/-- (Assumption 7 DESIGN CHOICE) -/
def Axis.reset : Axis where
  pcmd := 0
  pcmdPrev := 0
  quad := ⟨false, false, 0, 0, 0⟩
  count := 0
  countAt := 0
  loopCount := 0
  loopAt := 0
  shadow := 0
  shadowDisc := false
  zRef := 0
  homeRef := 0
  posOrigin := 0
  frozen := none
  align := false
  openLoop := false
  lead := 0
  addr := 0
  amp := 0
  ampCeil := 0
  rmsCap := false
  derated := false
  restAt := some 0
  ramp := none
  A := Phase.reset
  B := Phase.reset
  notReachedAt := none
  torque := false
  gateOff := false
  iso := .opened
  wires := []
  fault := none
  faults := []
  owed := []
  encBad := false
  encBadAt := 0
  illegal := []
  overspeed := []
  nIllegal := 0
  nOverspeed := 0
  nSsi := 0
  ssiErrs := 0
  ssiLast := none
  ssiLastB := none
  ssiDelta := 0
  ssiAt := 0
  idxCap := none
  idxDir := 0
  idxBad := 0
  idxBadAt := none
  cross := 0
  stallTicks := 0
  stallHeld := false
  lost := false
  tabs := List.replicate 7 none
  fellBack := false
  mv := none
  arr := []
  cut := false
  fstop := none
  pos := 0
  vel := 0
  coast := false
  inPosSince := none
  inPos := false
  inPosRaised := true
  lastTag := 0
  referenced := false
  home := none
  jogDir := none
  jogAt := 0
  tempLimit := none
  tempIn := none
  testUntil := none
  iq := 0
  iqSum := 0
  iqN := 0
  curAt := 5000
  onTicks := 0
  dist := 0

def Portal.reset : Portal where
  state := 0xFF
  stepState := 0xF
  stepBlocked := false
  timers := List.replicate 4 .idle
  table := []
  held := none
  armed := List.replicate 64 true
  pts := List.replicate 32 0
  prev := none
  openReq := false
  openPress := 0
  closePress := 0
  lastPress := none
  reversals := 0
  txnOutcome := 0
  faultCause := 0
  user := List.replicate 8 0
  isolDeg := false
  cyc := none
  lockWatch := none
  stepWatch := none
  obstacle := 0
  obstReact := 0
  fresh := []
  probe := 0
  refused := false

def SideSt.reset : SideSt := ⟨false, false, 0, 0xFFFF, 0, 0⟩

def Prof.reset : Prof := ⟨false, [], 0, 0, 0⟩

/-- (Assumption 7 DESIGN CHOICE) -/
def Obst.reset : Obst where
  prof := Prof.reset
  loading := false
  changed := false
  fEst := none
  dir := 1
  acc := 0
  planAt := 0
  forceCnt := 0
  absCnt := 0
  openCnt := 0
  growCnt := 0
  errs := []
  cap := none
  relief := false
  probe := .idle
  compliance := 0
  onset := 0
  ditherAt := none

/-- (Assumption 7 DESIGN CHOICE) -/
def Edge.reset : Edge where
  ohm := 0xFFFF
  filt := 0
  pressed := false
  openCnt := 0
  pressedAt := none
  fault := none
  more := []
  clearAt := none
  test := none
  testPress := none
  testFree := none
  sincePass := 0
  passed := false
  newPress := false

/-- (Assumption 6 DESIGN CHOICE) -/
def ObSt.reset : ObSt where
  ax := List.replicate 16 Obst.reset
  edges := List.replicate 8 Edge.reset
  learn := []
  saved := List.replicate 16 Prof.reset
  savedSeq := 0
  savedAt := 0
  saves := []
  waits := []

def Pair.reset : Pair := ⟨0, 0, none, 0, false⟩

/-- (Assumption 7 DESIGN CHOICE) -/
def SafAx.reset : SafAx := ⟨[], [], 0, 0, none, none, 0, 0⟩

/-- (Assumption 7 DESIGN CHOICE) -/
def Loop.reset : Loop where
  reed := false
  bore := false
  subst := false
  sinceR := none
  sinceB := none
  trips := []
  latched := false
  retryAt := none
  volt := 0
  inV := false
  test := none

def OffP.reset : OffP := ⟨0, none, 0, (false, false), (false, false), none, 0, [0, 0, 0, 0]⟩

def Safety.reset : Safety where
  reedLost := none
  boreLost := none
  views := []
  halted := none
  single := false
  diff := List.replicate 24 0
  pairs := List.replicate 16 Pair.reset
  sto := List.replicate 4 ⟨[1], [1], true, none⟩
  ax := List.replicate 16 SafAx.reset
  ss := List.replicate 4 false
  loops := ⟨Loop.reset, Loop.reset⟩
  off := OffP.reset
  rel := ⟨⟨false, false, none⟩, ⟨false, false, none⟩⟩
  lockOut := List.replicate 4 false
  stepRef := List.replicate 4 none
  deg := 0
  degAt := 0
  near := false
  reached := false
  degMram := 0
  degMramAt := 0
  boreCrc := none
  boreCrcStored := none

* * * *

▶ [BRIEF] Everything above from the line containing "home := none" down to the line containing "lastPress := none" is to be transcribed exactly, with both of those lines included and nothing else added.

▶ [RESULT OF THE TASK]
  home := none
  jogDir := none
  jogAt := 0
  tempLimit := none
  tempIn := none
  testUntil := none
  iq := 0
  iqSum := 0
  iqN := 0
  curAt := 5000
  onTicks := 0
  dist := 0

def Portal.reset : Portal where
  state := 0xFF
  stepState := 0xF
  stepBlocked := false
  timers := List.replicate 4 .idle
  table := []
  held := none
  armed := List.replicate 64 true
  pts := List.replicate 32 0
  prev := none
  openReq := false
  openPress := 0
  closePress := 0
  lastPress := none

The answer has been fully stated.